Now, you do want to be careful with the recent egg scare and the hundreds of thousands of eggs that were recalled.  We suggest getting them from a local farmer if possible — we have several options at our nearby Farmer’s Markets.  Cage free, free roaming chickens eat what chickens should eat, have full access to roaming around, and produce healthier eggs that are loaded with even more nutrients. 


"Fat is bad."  Ehhhh, wrong again.  Fat is incredible for you.  The right types of fat, that is.  Omega-3 fats, in particular — the kind from cold water fish, like wild salmon, tuna, sardines, anchovies — are essential, meaning you have to get them from the diet because your body doesn’t make them.  And, omega-3 deficiency is a leading dietary cause of death!

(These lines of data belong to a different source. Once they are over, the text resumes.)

-- ==== Sys2Proof/Machine/Remote.lean ====
section
/-! DEFINITION. Commands with work at other modules (spec/13_fabric_collectives.md R536 to R551, and R357, R368, R444, R602):
what each sends next, what an answer does to it, and the pump that lets them advance. -/

namespace Sys2Proof.Machine

open Sys2Proof

/-- What a command in progress would do next. -/
inductive Want where
  /-- Nothing before something else happens. -/
  | idle
  /-- It advances or ends here. -/
  | go (t : State)
  /-- It sends a request: module, job, channel. -/
  | send (dst job chan : Nat) (r : Req)

/-- Channel that firmware uses (R357, R368, R444, R602). -/
abbrev fwChan : Nat := 15

/-- Bytes of a chunk at most (R532). -/
abbrev chunkMax : Nat := 262144

/-! ## PUT, GET, ATOMIC, SIGNAL (R536 to R545) -/

/-- DST_MODULE, DST_JOB and CHANNEL of a remote operation (Table 13.7). -/
def remoteTo (p : Packet) : Nat × Nat × Nat := (bf p.p0 63 48, bf p.p0 47 32, bf p.p0 11 8)

/-- LOCAL_CTR of a remote operation. -/
def localCtr (p : Packet) : Nat := if p.op = 0x0703 then p.p5.toNat else p.p4.toNat

/-- The next request of a remote operation, after `done` bytes. -/
def wantRemote (p : Packet) (done : Nat) (s : State) : Want :=
  let x := remoteTo p
  let send := Want.send x.1 x.2.1 x.2.2
  match p.op with
  | 0x0701 =>
    let n := min chunkMax (p.p3.toNat - done)
    if n = 0 then (if p.p5 = 0 then .idle else send (.signal p.p5.toNat 1))
    else
      (match vread p.vi s (p.p1.toNat + done) n with
       | .ok d => send (.put (p.p2.toNat + done) d)
       | .error e => .go (memFail p e s))
  | 0x0702 => send (.get (p.p2.toNat + done) (min chunkMax (p.p3.toNat - done)) (p.p1.toNat + done))
  | 0x0703 => send (.atomic (bf p.p0 23 16) p.p2.toNat p.p3.toNat p.p4.toNat p.p1.toNat)
  | _ => send (.signal p.p2.toNat p.p3.toNat)

/-- Add to a counter of the command's range, if it names one (R543). -/
def raiseCtr (p : Packet) (a v : Nat) (s : State) : State × Option MemErr :=
  if a = 0 then (s, none)
  else
    match vread p.vi s a 8 with
    | .ok d => vstore p a (leBytes 8 (leNat d + v)) s
    | .error e => (s, some e)

/-- A remote operation is done: LOCAL_CTR is raised and it completes (R538 to R541). -/
def endRemote (p : Packet) (r0 : Nat) (s : State) : State := finishMem p (raiseCtr p (localCtr p) 1 s) r0 0

/-- A remote operation has its answer. -/
def remoteAnswer (p : Packet) (done : Nat) (aborted : Bool) (d : List Byte) (s : State) : State :=
  let stop (t : State) : State := postFinal p 0x02 0x0000 0 0 t
  match p.op with
  | 0x0701 =>
    if aborted then stop s
    else
      let n := min chunkMax (p.p3.toNat - done)
      if n = 0 then endRemote p p.p3.toNat s
      else if done + n = p.p3.toNat ∧ p.p5 = 0 then endRemote p p.p3.toNat s
      else s.setProg p.key (.remote (done + n) (done + n) false)
  | 0x0702 =>
    let w := vstore p (p.p1.toNat + done) d s
    (match w.2 with
     | some e => memFail p e w.1
     | none =>
       if aborted then stop w.1
       else if p.p3.toNat ≤ done + d.length then endRemote p 0 w.1
       else w.1.setProg p.key (.remote (done + d.length) (done + d.length) false))
  | 0x0703 =>
    let w := if p.p1 = 0 then (s, none) else vstore p p.p1.toNat d s
    (match w.2 with
     | some e => memFail p e w.1
     | none => if aborted then stop w.1 else endRemote p (leNat d) w.1)
  | _ => if aborted then stop s else endRemote p (leNat d) s

/-! ## KV_SHIP SEND (R357) -/

/-- Local page j of a send: a page, or a spill slot marked by bit 24. -/
def sendPages (n : Nat) (q : Pool) (t : Nat) (s : State) : List Nat :=
  (List.range (s.used n q t)).map fun j =>
    let e := s.te n q t j
    if teSpilled e && !(teValid e) then 2 ^ 24 + tePage e else tePage e

/-- Bytes of a local page of a send: one stride. -/
def sendBytes (p : Packet) (q : Pool) (page : Nat) (s : State) : Except MemErr (List Byte) :=
  vread p.vi s (if page < 2 ^ 24 then s.pageVa p.vi q page else s.spillVa p.vi q (page - 2 ^ 24)) (s.kvStr p.vi q)

/-- Pages of a send that are pinned. -/
def realPages (l : List Nat) : List Nat := l.filter fun x => decide (x < 2 ^ 24)

/-- The pins of a send are dropped (Table 9.8). -/
def unpinSend (p : Packet) (l : List Nat) (s : State) : State :=
  match s.pool? p.job (bf p.p0 63 48) with
  | some q => (realPages l).foldl (fun s x => unpinPage p.vi q x s) s
  | none => s

/-- Address of the destination table's header, from the destination's control block. -/
def destTable (p : Packet) (cb : List Byte) : Nat :=
  p.p3.toNat + 256 + 8 * blk cb 16 4 + bf p.p5 23 0 * blk cb 24 4

/-- The destination qualifies (R357, 2). -/
def shipReady (p : Packet) (q : Pool) (cb hdr : List Byte) (used : Nat) (s : State) : Bool :=
  blk cb 0 1 == s.cb p.vi q 0 1 && blk cb 12 4 == s.kvStr p.vi q && blk cb 1 1 == s.cb p.vi q 1 1
  && blk cb 2 1 == s.cb p.vi q 2 1 && blk hdr 0 1 == 3 && blk hdr 8 4 == bf p.p1 63 32 && blk hdr 16 2 == s.moduleId
  && blk hdr 12 4 == used

/-- The next request of a send: phase 9 waits for its pins, taken at dispatch (Table 9.8); 0 control block, 1 header, 2 entries,
6 reads a page, 3 page, 4 CRC, 5 signal. `got` holds 64 bytes of the control block, the entries, and the page. -/
def wantSend (p : Packet) (phase page off : Nat) (pages : List Nat) (got : List Byte) (s : State) : Want :=
  match s.pool? p.job (bf p.p0 63 48) with
  | none => .idle
  | some q =>
    let send := Want.send (bf p.p2 15 0) p.job fwChan
    let get (a n : Nat) : Want := send (.get a n a)
    let tbl := destTable p got
    let x := pages.getD page 0
    let head := 64 + 8 * pages.length
    match phase with
    | 9 =>
      let l := sendPages p.vi q (bf p.p0 47 24) s
      if s.pinnable p.vi q (realPages l) then
        .go (((realPages l).foldl (fun s x => pinPage p.vi q x s) s).setProg p.key (.kvSend 0 0 0 l []))
      else .idle
    | 0 => get p.p3.toNat 256
    | 1 => get tbl 64
    | 2 => get (tbl + 64 + (got.length - 64)) (min chunkMax (8 * pages.length - (got.length - 64)))
    | 6 =>
      (match sendBytes p q x s with
       | .ok d => .go (s.setProg p.key (.kvSend 3 page 0 pages (got.take head ++ d)))
       | .error e => .go (memFail p e (unpinSend p pages s)))
    | 3 => send (.put (p.p4.toNat + tePage (blk got (64 + 8 * page) 8) * s.kvStr p.vi q + off) ((got.drop (head + off)).take chunkMax))
    | 4 => send (.put (tbl + 64 + 8 * page + 4) (leBytes 4 (crc32c (got.drop head)).toNat))
    | _ => send (.signal (tbl + 24) 1)

/-- A send has its answer. -/
def sendAnswer (p : Packet) (phase page off : Nat) (pages : List Nat) (got d : List Byte) (s : State) : State :=
  match s.pool? p.job (bf p.p0 63 48) with
  | none => s
  | some q =>
    let set (a b c : Nat) (g : List Byte) : State := s.setProg p.key (.kvSend a b c pages g)
    match phase with
    | 0 => set 1 0 0 (d.take 64)
    | 1 =>
      if shipReady p q got d pages.length s then (if pages.isEmpty then postDone p 0 0 s else set 2 0 0 got)
      else postErr p 0x0420 (bf p.p5 23 0) (unpinSend p pages s)
    | 2 => set (if got.length - 64 + d.length = 8 * pages.length then 6 else 2) 0 0 (got ++ d)
    | 3 =>
      let n := min chunkMax (s.kvStr p.vi q - off)
      if off + n = s.kvStr p.vi q then set 4 page 0 got else set 3 page (off + n) got
    | 4 => set 5 page 0 got
    | _ => if page + 1 = pages.length then postDone p 0 0 (unpinSend p pages s) else set 6 (page + 1) 0 got

/-- KV_SHIP_SEND (R357). -/
def effKvSend (p : Packet) (s : State) : State :=
  match s.pool? p.job (bf p.p0 63 48) with
  | none => postErr p 0x0401 (bf p.p0 63 48) s
  | some q =>
    if s.kvTables p.vi q ≤ bf p.p0 47 24 then postFree p s else s.openCmd p (.kvSend 9 0 0 [] [])

/-! ## FRESHET_PUSH (R443 to R445, R447) -/

/-- Entry of the i-th region of a push, as read from the destination. -/
def pushEntry (got : List Byte) (i off n : Nat) : Nat := blk got (64 * i + off) n

/-- Destination address of that entry. -/
def destEntry (p : Packet) (i : Nat) : Nat := p.p2.toNat + 256 + 64 * (bf p.p0 31 16 + i)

"Carbs are the enemy."  Wrong again.  Some carbs are the enemy.  Many are not — veggies, fruits, beans, whole grains are all incredible for you.  The key is eating things in their most natural state — whole grains, not a breakfast cereal that is "made with whole grains" which usually means it’s somewhere low on the ingredient list.  If you get most of your carbs from veggies and fruits, some from beans and grains, you’ll be doing really well.  Just eliminate the soft drinks and other products with useless added sugars.

Myth #4

"Saturated fat is evil."  Well, this is one that’s changed pretty recently according to the science.  Just when we thought we had it straight, more data came out showing certain types of saturated fat aren’t so bad after all and may actually boost HDL "the good cholesterol!"  Here’s the deal –  there are different types of saturated fats.  One called stearic acid, which is found in dark chocolate, coconut, and whole fat dairy may actually be OK for you.  Here’s the deal, though, we’re not suggesting going hog wild with saturated fats – going on a chocolate bender — but if the saturated fats you do eat are mainly from those foods, you’ll be better off.

So just when we thought we had all the answers, we’re debunking more nutrition myths.